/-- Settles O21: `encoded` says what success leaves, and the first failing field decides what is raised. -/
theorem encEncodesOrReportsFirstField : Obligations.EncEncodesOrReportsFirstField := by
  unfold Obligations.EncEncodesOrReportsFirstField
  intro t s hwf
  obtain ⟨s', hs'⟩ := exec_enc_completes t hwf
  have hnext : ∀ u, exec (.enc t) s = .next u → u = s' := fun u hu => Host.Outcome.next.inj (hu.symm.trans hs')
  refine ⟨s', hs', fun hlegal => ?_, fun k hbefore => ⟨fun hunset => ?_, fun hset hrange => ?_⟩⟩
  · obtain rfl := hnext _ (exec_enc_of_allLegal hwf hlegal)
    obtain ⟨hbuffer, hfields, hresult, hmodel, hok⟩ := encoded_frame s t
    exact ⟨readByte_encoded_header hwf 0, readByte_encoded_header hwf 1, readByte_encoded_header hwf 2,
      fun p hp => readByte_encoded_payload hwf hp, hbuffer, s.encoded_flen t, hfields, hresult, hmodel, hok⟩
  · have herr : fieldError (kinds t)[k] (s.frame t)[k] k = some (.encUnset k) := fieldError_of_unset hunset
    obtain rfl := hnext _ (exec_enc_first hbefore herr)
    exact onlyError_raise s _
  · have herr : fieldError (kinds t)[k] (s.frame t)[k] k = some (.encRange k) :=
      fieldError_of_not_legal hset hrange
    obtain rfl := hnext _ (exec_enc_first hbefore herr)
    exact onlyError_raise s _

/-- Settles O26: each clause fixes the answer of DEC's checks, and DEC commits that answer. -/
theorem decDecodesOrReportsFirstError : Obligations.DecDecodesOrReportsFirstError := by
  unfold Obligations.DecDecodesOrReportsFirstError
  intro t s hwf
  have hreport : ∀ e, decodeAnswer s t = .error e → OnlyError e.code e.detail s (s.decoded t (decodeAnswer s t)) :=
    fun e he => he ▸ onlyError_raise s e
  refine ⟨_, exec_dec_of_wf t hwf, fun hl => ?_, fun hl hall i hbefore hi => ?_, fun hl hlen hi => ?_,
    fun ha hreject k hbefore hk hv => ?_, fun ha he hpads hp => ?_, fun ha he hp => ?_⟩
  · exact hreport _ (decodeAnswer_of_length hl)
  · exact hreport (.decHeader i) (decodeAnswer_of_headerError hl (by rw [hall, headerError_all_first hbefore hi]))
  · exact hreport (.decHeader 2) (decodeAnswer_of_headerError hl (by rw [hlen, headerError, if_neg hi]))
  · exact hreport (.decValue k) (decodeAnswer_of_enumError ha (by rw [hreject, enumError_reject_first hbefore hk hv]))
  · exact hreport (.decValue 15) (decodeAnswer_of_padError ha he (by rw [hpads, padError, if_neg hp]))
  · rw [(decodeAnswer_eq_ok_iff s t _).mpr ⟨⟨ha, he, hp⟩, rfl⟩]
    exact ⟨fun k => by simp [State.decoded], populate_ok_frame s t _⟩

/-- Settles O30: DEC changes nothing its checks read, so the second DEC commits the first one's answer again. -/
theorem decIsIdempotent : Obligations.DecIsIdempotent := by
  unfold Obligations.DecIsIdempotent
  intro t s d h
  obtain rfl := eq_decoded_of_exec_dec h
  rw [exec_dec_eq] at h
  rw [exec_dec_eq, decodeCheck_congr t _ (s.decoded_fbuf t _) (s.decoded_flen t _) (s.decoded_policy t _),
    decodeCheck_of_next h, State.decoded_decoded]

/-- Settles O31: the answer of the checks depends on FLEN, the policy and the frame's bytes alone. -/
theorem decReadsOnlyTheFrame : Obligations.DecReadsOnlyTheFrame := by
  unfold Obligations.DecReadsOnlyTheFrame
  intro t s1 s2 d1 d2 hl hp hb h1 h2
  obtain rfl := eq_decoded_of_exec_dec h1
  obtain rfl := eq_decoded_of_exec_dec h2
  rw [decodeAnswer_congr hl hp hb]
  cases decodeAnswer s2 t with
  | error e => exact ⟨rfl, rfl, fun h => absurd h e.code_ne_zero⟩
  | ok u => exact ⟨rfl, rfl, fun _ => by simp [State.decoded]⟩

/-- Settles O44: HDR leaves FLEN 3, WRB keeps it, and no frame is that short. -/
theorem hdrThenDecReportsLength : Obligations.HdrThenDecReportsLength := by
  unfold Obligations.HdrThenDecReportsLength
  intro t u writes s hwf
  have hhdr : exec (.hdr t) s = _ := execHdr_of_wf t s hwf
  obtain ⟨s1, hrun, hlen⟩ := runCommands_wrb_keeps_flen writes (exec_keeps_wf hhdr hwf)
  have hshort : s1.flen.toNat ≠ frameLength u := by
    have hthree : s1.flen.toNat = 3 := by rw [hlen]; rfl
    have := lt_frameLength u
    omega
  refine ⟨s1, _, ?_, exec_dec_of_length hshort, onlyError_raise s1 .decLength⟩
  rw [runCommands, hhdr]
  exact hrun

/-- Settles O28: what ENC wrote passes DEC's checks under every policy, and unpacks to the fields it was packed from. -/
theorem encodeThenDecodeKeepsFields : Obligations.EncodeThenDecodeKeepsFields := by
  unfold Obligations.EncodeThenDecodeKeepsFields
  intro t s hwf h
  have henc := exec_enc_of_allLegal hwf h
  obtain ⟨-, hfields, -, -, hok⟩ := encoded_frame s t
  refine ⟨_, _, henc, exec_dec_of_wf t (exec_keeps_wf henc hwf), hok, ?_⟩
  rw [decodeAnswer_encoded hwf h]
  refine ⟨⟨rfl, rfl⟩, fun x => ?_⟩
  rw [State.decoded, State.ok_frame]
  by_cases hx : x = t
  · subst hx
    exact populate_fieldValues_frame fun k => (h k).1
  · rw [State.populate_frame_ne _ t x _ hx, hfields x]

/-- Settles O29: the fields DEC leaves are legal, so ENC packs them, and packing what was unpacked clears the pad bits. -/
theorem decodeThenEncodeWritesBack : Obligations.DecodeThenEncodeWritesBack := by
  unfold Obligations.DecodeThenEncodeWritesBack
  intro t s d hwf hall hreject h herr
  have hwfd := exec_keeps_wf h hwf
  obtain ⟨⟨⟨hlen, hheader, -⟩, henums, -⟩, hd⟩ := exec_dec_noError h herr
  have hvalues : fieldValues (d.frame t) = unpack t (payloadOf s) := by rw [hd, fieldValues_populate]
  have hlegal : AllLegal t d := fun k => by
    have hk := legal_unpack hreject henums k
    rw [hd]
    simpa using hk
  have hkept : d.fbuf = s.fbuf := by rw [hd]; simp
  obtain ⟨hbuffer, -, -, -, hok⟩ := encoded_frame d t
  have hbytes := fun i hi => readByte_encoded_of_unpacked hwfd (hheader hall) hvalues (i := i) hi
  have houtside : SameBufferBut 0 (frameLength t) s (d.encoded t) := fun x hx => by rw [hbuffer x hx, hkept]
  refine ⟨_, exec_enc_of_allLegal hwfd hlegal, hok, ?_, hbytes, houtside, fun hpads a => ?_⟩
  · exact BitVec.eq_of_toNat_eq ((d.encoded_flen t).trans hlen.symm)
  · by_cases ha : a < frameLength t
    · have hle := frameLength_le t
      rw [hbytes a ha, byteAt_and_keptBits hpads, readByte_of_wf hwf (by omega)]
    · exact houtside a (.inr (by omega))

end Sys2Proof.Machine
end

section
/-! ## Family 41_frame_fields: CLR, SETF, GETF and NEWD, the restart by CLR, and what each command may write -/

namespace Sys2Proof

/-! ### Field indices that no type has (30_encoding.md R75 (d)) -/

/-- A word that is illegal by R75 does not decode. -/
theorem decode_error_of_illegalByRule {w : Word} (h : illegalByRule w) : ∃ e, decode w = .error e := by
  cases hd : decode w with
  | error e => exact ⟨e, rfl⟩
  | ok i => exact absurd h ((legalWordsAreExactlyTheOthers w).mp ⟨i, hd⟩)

--

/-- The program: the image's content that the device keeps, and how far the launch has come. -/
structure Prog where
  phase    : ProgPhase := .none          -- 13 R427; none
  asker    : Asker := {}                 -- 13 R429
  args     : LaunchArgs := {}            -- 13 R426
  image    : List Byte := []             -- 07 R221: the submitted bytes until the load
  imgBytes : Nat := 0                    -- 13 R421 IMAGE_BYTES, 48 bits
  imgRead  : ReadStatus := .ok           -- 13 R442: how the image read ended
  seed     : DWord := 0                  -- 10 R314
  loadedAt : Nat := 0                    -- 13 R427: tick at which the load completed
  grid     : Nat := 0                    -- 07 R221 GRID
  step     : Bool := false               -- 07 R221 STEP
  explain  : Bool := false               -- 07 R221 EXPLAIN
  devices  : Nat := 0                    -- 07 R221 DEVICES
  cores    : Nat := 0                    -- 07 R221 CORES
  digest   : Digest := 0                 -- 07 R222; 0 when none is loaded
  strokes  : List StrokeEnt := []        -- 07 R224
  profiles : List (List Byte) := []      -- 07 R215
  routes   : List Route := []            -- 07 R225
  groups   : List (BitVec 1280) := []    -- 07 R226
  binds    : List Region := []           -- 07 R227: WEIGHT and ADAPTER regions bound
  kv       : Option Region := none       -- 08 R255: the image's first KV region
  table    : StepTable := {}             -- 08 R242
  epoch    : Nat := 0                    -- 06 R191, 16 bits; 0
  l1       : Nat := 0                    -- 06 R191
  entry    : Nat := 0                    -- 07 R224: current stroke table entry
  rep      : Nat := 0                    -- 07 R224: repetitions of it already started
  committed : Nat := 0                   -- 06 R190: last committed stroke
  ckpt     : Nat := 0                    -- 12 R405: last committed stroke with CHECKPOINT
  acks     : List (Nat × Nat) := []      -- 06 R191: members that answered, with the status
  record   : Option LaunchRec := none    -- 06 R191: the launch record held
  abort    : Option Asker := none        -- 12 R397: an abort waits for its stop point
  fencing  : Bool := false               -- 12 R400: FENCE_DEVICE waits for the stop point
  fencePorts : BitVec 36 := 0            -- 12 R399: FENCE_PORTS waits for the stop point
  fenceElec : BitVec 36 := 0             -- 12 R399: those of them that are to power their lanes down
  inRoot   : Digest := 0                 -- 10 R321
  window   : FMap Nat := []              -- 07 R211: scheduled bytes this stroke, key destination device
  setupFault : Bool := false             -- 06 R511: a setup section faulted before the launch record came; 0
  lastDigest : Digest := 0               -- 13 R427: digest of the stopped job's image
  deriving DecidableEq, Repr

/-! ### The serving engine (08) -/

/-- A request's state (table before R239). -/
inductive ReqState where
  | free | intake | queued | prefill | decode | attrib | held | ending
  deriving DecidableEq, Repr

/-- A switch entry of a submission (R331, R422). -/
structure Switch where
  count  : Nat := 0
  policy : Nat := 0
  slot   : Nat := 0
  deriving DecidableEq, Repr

==

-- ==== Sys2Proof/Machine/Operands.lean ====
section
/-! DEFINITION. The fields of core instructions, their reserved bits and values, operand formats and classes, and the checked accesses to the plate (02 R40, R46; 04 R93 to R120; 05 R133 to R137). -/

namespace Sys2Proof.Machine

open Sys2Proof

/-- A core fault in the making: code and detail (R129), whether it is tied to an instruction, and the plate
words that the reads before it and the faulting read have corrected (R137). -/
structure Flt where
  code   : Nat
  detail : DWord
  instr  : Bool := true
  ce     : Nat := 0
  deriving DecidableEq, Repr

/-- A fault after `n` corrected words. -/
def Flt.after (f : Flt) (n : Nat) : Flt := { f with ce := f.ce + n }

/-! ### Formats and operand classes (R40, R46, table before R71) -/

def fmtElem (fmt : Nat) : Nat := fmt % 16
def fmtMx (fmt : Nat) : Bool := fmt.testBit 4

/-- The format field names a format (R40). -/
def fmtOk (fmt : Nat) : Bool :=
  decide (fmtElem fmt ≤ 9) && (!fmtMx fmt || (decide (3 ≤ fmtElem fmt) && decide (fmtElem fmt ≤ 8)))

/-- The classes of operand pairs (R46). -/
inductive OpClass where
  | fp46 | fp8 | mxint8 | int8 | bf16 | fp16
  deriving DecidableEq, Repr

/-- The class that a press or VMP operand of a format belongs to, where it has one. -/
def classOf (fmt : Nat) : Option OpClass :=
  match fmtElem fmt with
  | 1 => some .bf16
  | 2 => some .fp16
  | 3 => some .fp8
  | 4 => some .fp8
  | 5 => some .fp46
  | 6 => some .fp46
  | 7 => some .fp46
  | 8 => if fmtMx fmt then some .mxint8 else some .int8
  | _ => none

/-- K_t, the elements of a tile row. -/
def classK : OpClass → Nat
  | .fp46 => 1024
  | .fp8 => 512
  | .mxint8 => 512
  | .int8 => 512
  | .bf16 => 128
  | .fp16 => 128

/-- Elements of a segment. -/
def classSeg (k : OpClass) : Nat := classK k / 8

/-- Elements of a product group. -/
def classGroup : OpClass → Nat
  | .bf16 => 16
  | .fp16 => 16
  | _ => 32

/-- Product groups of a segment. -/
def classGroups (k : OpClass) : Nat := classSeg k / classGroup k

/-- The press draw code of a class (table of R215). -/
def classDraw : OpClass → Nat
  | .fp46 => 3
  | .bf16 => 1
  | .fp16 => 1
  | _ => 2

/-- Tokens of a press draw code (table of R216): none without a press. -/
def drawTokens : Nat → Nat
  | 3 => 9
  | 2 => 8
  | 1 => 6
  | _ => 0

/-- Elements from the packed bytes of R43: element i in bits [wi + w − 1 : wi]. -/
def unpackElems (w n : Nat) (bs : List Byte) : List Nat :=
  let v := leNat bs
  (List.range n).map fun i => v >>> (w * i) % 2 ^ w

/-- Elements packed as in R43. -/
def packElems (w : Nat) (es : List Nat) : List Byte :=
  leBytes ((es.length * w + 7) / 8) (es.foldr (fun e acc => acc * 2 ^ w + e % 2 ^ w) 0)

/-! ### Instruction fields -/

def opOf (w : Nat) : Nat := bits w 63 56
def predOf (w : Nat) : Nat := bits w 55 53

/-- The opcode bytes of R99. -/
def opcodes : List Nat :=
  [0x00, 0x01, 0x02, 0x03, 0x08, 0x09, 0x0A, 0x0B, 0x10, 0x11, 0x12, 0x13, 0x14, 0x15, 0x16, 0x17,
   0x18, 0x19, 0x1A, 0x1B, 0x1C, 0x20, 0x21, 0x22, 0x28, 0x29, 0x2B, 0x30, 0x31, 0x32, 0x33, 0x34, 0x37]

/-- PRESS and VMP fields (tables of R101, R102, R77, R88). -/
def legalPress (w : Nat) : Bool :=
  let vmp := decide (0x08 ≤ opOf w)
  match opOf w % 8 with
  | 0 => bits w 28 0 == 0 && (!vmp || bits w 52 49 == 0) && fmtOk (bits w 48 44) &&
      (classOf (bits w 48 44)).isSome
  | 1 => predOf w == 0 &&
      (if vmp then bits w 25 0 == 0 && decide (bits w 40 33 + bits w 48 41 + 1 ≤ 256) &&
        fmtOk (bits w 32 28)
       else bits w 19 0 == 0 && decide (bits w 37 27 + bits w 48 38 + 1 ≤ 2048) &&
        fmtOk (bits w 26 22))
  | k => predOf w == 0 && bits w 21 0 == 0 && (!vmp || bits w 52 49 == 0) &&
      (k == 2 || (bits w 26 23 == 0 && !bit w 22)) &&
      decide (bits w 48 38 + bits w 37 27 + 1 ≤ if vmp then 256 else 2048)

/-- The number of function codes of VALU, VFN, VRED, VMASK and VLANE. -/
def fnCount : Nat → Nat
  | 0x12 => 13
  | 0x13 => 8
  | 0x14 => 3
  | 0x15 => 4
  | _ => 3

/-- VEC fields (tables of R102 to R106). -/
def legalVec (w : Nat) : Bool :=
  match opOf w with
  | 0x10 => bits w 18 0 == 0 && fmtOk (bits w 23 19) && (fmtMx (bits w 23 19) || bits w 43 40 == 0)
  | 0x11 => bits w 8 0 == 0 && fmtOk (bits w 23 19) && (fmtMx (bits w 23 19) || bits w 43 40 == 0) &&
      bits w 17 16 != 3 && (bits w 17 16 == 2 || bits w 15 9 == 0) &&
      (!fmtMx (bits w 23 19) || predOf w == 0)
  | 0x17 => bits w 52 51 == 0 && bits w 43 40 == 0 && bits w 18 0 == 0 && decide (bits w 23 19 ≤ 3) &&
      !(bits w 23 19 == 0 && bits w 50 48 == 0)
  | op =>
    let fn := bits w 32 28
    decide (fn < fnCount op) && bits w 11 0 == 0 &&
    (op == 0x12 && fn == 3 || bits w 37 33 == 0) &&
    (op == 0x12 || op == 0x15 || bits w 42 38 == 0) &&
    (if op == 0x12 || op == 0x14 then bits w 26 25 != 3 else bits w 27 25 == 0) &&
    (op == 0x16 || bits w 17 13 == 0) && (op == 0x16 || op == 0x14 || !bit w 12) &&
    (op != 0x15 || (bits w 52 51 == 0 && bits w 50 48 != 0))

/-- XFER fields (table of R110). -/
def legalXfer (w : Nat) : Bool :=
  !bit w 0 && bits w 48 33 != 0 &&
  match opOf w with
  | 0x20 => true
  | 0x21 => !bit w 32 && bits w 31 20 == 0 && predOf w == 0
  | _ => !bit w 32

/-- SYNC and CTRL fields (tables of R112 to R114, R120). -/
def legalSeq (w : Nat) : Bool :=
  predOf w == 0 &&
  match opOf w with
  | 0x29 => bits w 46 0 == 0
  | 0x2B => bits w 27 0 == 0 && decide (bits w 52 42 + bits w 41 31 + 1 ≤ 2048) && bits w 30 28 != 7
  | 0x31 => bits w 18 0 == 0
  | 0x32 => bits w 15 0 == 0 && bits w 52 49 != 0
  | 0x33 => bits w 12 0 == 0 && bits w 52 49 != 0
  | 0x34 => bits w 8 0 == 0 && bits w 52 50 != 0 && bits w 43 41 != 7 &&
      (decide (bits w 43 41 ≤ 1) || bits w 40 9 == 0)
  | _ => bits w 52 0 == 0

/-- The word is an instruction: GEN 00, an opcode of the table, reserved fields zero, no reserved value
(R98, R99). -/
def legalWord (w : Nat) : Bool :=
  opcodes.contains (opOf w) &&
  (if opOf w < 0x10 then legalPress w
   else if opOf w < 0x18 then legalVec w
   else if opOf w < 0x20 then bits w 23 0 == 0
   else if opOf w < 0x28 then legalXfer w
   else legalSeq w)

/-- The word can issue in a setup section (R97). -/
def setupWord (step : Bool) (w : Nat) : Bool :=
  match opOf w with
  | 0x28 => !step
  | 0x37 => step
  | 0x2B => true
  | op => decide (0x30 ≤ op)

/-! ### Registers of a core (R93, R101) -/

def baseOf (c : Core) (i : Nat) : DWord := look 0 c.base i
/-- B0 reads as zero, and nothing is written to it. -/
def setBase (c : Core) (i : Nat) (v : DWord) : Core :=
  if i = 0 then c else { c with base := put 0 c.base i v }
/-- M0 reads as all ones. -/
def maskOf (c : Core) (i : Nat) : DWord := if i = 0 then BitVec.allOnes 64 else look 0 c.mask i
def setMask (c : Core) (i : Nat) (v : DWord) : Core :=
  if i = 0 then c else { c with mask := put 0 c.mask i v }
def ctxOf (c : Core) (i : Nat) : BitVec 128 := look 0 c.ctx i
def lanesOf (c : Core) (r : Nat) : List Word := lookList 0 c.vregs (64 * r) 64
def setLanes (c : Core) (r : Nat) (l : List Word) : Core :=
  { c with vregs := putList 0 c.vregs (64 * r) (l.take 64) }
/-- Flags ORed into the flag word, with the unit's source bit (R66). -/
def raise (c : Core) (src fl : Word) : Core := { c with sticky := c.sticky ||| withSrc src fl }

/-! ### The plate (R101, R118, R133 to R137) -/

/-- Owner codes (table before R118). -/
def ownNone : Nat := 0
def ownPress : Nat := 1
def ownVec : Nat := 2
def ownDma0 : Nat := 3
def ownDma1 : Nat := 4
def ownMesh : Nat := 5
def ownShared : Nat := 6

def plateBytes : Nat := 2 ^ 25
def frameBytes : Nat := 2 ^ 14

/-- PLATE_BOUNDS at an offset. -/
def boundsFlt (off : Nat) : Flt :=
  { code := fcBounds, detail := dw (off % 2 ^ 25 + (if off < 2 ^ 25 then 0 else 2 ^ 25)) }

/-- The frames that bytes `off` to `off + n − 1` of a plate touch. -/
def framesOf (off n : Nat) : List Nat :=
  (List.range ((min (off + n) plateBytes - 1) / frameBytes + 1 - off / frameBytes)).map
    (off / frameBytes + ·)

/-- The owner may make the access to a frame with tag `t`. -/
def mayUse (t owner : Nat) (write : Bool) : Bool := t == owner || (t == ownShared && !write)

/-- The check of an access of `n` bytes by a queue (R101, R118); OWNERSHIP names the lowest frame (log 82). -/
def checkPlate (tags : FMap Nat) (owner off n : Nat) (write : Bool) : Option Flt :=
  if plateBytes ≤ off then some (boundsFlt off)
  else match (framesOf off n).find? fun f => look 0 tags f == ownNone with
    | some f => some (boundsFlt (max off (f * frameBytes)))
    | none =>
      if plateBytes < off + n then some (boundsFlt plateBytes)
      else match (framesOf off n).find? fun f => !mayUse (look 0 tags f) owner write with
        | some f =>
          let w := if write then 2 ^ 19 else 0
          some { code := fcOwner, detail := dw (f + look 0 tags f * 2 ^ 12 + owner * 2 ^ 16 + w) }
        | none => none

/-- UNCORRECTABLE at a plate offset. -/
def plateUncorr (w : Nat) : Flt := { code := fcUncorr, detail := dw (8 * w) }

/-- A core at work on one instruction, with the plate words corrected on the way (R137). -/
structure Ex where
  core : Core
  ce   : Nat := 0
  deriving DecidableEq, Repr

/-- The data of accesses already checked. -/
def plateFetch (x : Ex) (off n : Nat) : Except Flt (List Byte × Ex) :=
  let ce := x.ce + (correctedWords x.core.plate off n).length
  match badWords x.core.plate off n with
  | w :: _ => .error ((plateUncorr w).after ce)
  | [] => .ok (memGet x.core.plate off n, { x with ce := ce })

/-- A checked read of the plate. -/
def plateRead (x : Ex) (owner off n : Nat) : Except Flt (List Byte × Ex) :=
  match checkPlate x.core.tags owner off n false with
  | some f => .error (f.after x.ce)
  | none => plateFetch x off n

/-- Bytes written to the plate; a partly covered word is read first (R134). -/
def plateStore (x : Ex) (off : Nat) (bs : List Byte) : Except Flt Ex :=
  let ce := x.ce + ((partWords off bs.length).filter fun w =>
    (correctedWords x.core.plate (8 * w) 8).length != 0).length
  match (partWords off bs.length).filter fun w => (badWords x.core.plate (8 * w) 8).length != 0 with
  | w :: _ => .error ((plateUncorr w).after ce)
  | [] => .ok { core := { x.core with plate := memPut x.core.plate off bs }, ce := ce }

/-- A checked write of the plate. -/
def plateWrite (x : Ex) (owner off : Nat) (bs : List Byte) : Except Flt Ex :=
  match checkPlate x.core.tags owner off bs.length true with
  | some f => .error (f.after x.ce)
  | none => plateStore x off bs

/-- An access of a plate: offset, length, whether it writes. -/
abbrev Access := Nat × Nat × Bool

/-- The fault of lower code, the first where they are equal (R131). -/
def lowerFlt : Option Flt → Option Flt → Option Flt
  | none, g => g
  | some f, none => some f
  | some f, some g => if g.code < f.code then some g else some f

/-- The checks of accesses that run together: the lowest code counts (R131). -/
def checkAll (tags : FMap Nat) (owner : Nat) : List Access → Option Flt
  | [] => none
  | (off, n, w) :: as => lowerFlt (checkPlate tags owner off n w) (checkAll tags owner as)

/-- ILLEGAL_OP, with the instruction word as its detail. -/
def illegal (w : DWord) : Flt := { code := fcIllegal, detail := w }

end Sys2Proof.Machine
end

EXERCISE PROMPT >>
Starting at the line that has "to R106). -/" in the records above, restate word for word every line until the one that has "(op == 0x12 &&", and include that one as well.

WRITTEN RESPONSE >>
/-- VEC fields (tables of R102 to R106). -/
def legalVec (w : Nat) : Bool :=
  match opOf w with
  | 0x10 => bits w 18 0 == 0 && fmtOk (bits w 23 19) && (fmtMx (bits w 23 19) || bits w 43 40 == 0)
  | 0x11 => bits w 8 0 == 0 && fmtOk (bits w 23 19) && (fmtMx (bits w 23 19) || bits w 43 40 == 0) &&
      bits w 17 16 != 3 && (bits w 17 16 == 2 || bits w 15 9 == 0) &&
      (!fmtMx (bits w 23 19) || predOf w == 0)
  | 0x17 => bits w 52 51 == 0 && bits w 43 40 == 0 && bits w 18 0 == 0 && decide (bits w 23 19 ≤ 3) &&
      !(bits w 23 19 == 0 && bits w 50 48 == 0)
  | op =>
    let fn := bits w 32 28
    decide (fn < fnCount op) && bits w 11 0 == 0 &&
    (op == 0x12 && fn == 3 || bits w 37 33 == 0) &&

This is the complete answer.